Bob Wade died only weeks before he was to celebrate the 40th anniversary of the famous landmark outside North Star Mall.
Brenda Crawford, the mall's senior general manager, said her staff was working with Wade when he died on Dec. 23 in Austin.
She said the 35-foot tall boots are in the Guinness World Book of Records and have fans all over the world.
“We have a family that comes every year during the summer. They come from Austrailia. And they have their photo taken here in front of the boots,” Crawford said.
Mall shoppers said San Antonio would not be the same without the boots.
“They’ve been a landmark for San Antonio as long as I can remember,” Richard Terrell said. “If you’re giving directions, like I’ve done all my life, you used the boots to get you going west, north, south.”
“I mean they’re just iconic,” Reid Klotzbach added. “When you think of North Star, you don’t think of the mall. You just think of the big boots in front of it.”
Crawford remembers Wade once told her the story of the person who broke into the base of one boot and started a fire inside, with smoke coming out of the top. She said the boots are now sealed up, and mall security keeps a close eye on them.
She explained they are made from tubular steel with a polyurethane cover designed to look like ostrich skin.
Wade supervised their repainting this past summer to prepare them for their anniversary, Crawford said.
There are still plans to honor Wade, she added, including a new Fiesta medal. She hopes the San Antonio City Council will honor him in some way in 2020.
According to a press release from North Star Mall, the boots were originally part of the Washington Project for the Arts to create a Texas-themed sculpture for an empty lot, close to the White House. Wade was 36 when he received the job in 1979.
The mall’s parent company at the time, the Rouse Company, purchased the landmark for $20,000 and transported it to San Antonio.
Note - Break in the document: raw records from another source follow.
-- ==== Sys2Proof/Tests/Slice0.lean ====
section
/-! SUPPORT. Tests: words of the manual, ill-formed terms, one-step examples with the manual's results,
and for every statement a state and operands that meet its hypotheses. -/

namespace Sys2Proof.Tests

set_option Elab.async false

open Sys2Proof Sys2Proof.Machine

/-! ## A small machine: one crew of one cohort on core 0, with one node -/

/-- A node with a handler. -/
def node : Node :=
  { entry := 0x1000, handler := 0x2000, ireg := [64, 0, 0, 0, 0, 0, 0, 0], budget := 64, tiles := 64, scratch := 64 }

/-- A crew at 0x1000 with all lanes active and every vector register. -/
def crew : Crew :=
  { uid := 0, idx := 0, size := 512, r := { pc := 0x1000 }, m := { om := Mask.all, xm := Mask.all } }

/-- Its cohort. -/
def coh : Cohort :=
  { uid := 0, inst := 0, serial := 1, node := 0, elem := 0
    sh := { ncrew := 1, core := 0, budget := 512, free := 0, kib := 64, tiles := 64 } }

/-- The machine with a crew and its cohort. -/
def mach (c : Crew) (h : Cohort) : State :=
  { State.reset with insts := [{ slot := 0, nodes := [node] }], cohorts := [h], crews := [c], cur := (0, 0) }

/-- The crew with scalar registers. -/
def withS (s : SMap Word) : Crew := { crew with r := { crew.r with s := s } }

/-- The crew with vector lanes. -/
def withV (v : SMap Word) : Crew := { crew with r := { crew.r with v := v } }

/-- The machine with the manual's kind of tables: the first GiB of die 0 at its own addresses, for loads, stores
and atomics of core 0. -/
def memMach (c : Crew) (h : Cohort) : State :=
  let s := mach c h
  { s with
    mem := { s.mem with mem := putBytes (putBytes [] 0x10000 (leBytes 8 0x20063)) 0x20000 (leBytes 8 0x47) }
    mmu := { s.mmu with
      ctxs := [{ n := 0, root0 := 0x10000 }]
      filter := [{ core := 0, ctx := 0, page := 0, r := true, w := true }] } }

/-- What a one-step test looks at in the crew after the step. -/
def after (s : State) (i : Instr) (f : Crew → Word) : Option Word :=
  match exec i s with
  | .next t => (t.crew? 0 0).map f
  | _ => none


/-- A crew of the small machine issues. -/
theorem mach_issues (c : Crew) (h : Cohort) (hu : c.uid = 0) (hi : c.idx = 0) (hh : h.uid = 0) :
    (mach c h).Issues c h := by
  simp [State.Issues, mach, State.crew?, State.cohort?, hu, hi, hh]

/-- And with the tables. -/
theorem memMach_issues (c : Crew) (h : Cohort) (hu : c.uid = 0) (hi : c.idx = 0) (hh : h.uid = 0) :
    (memMach c h).Issues c h := by
  simp [State.Issues, memMach, mach, State.crew?, State.cohort?, hu, hi, hh]

/-! ## What meets the hypotheses of the statements, one or more theorems for each -/

/-- ScalarRegisterForms, ScalarShiftsAndImmediates, ScalarFieldsAndTests, Branches, PredicatesAndMasks,
SystemRegisters: a crew issues, no SSTEP follows. -/
theorem witness_plain : (mach crew coh).Issues crew coh ∧ crew.NoStep ∧ crew.NoArith ∧ (63 : Nat) < 64 :=
  ⟨mach_issues _ _ rfl rfl rfl, rfl, by unfold Crew.NoArith; decide, by decide⟩

/-- ScalarFieldsAndTests: the counts 64 and 0 of SCLZ, of 0 and of a negative number. -/
theorem witness_sclz : ((crew.sr 1).toNat < 2 ^ (64 - 64)) ∧
    (((withS [(1, 0x8000000000000000)]).sr 1).toNat < 2 ^ (64 - 0) ∧
      2 ^ (63 - 0) ≤ ((withS [(1, 0x8000000000000000)]).sr 1).toNat) := by decide

/-- Branches: targets that are word addresses, and targets that are not. -/
theorem witness_jumps : (crew.sr 191).toNat % 4 = 0 ∧ (crew.sr 1).toNat % 4 = 0
    ∧ ((withS [(1, 2), (191, 2)]).sr 191).toNat % 4 ≠ 0 ∧ ((withS [(1, 2), (191, 2)]).sr 1).toNat % 4 ≠ 0
    ∧ (mach (withS [(1, 2), (191, 2)]) coh).Issues (withS [(1, 2), (191, 2)]) coh :=
  ⟨by decide, by decide, by decide, by decide, mach_issues _ _ rfl rfl rfl⟩

/-- A crew whose handler may run. -/
theorem handles (c : Crew) (hg : c.g.hnd = false) (hf : c.g.ccr.getLsbD 13 = false) : (mach c coh).Handles c coh := by
  refine ⟨?_, hg, rfl, hf⟩
  show node.handler ≠ 0
  decide

/-- PredicatesAndMasks: XMPUSH with 31 entries; XMPOP and XMELSE outside and inside a handler. -/
theorem witness_maskStack : ({ crew.m with msd := 31 } : Masks).msd < 32 ∧ (0 : Nat) < ({ crew.m with msd := 1 } : Masks).msd
    ∧ (if true then (4 : Nat) else 0) < 5 := by decide

/-- SystemRegisters: a rounding mode that CCR takes; WBASE 63; NFL mask 6. -/
theorem witness_systemWrites : ((withS [(1, 5)]).sr 1).toNat % 8 < 6 ∧ (63 : Nat) < 64 ∧ (6 : Nat) < 7 := by decide

/-- RegisterPool: half of the allocation returned; a claim of what is free. -/
theorem witness_registerPool :
    crew.w = {} ∧ (mach crew coh).claims coh.uid = [] ∧ (0 : Nat) < 256 ∧ 256 % 8 = 0 ∧ 256 < crew.size
      ∧ (mach { crew with size := 256 } { coh with sh := { coh.sh with free := 256 } }).claims 0 = []
      ∧ 256 ≤ ({ coh with sh := { coh.sh with free := 256 } } : Cohort).sh.free
      ∧ ({ crew with size := 256 } : Crew).size + 256 ≤ 512 := by decide

/-- TrapsAndReturn, first part: the handler may run. -/
theorem witness_softwareTraps : (mach crew coh).Issues crew coh ∧ (mach crew coh).Handles crew coh :=
  ⟨mach_issues _ _ rfl rfl rfl, handles _ rfl rfl⟩

/-- A crew in its handler. -/
def inHandler : Crew := { crew with g := { crew.g with hnd := true }, h := { pc := 0x1004, xm := Mask.all } }

/-- TrapsAndReturn, second part: with no halt, and with the halt of the crew's own trap under FRZ. -/
theorem witness_return :
    (mach inHandler coh).Issues inHandler coh ∧ inHandler.g.hnd = true ∧ inHandler.g.exited = false ∧ inHandler.h.w = {}
      ∧ (mach inHandler coh).claims 0 = [] ∧ coh.halt = none
      ∧ (mach inHandler { coh with halt := some ⟨0, { cause := 12, pc := 0, resume := 4 }, false, false, 0, 0, true⟩ }).Issues
          inHandler { coh with halt := some ⟨0, { cause := 12, pc := 0, resume := 4 }, false, false, 0, 0, true⟩ }
      ∧ (mach inHandler { coh with halt := some ⟨0, { cause := 12, pc := 0, resume := 4 }, false, false, 0, 0, true⟩ }).claims 0
          = [] :=
  ⟨mach_issues _ _ rfl rfl rfl, rfl, rfl, rfl, by decide, rfl, mach_issues _ _ rfl rfl rfl, by decide⟩

/-- A YIELD whose wait a round has ended. -/
def yielded : Crew := { crew with w := { begun := true } }

/-- NopYieldExit: YIELD before and after its wait; EXIT of the last crew, and with another crew running. -/
theorem witness_yieldExit :
    yielded.w.begun = true ∧ yielded.w.kind = .none ∧ crew.w = {} ∧ crew.g.hnd = false ∧ crew.fail = none
      ∧ coh.halt = none ∧ (mach crew coh).release crew coh 3 = .done
      ∧ crew.pend = [] ∧ (crew.g.ccr.getLsbD 12 && !crew.g.hnd) = false
      ∧ (∀ d ∈ (mach crew coh).crewsOf 0, d.idx = crew.idx ∨ (d.g.exited = true ∧ d.g.hnd = false ∧ d.w.kind = .none ∧ d.pend = []))
      ∧ coh.ev ≠ .dead ∧ (∀ x ∈ (mach crew coh).eng.items, x.uid ≠ 0) ∧ (mach crew coh).owes 0 = false
      ∧ ({ mach crew coh with crews := [crew, { crew with idx := 1 }] }).release crew coh 3 = .done
      ∧ ∃ d ∈ ({ mach crew coh with crews := [crew, { crew with idx := 1 }] }).crewsOf 0,
          d.idx ≠ crew.idx ∧ d.g.exited = false ∧ d.w.kind = .none := by decide

/-- NopYieldExit: a crew in the handler of its EXIT's SSTEP, the last of its cohort. -/
theorem witness_exitHandler :
    let c : Crew := { inHandler with g := { inHandler.g with exited := true } }
    c.g.hnd = true ∧ c.g.exited = true ∧ c.h.w = {} ∧ c.pend = [] ∧ c.fail = none
      ∧ (∀ d ∈ (mach c coh).crewsOf 0, d.idx = c.idx) ∧ (mach c coh).eng.items = [] ∧ (mach c coh).owes 0 = false := by decide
During the journey on a Texas highway, the sculpture got stuck under at least one underpass and then took back roads for the rest of the way.
Wade explained he earned his nickname “Daddy-O” during in his high school years in El Paso when he had slicked back hair and drove a 1951 hot rod.
After graduating from the University of Texas at Austin, he earned a master's in painting from the University of California, Berkeley. He later taught college classes in Waco, Denton and Dallas.
Throughout his career, Wade also designed other large pieces of art, including the frogs sitting on a Dallas taco restaurant, an iguana at the Fort Worth Zoo, a saxophone in Houston, a Saints football helmet at a saloon in Austin, and a six shooter in Del Rio.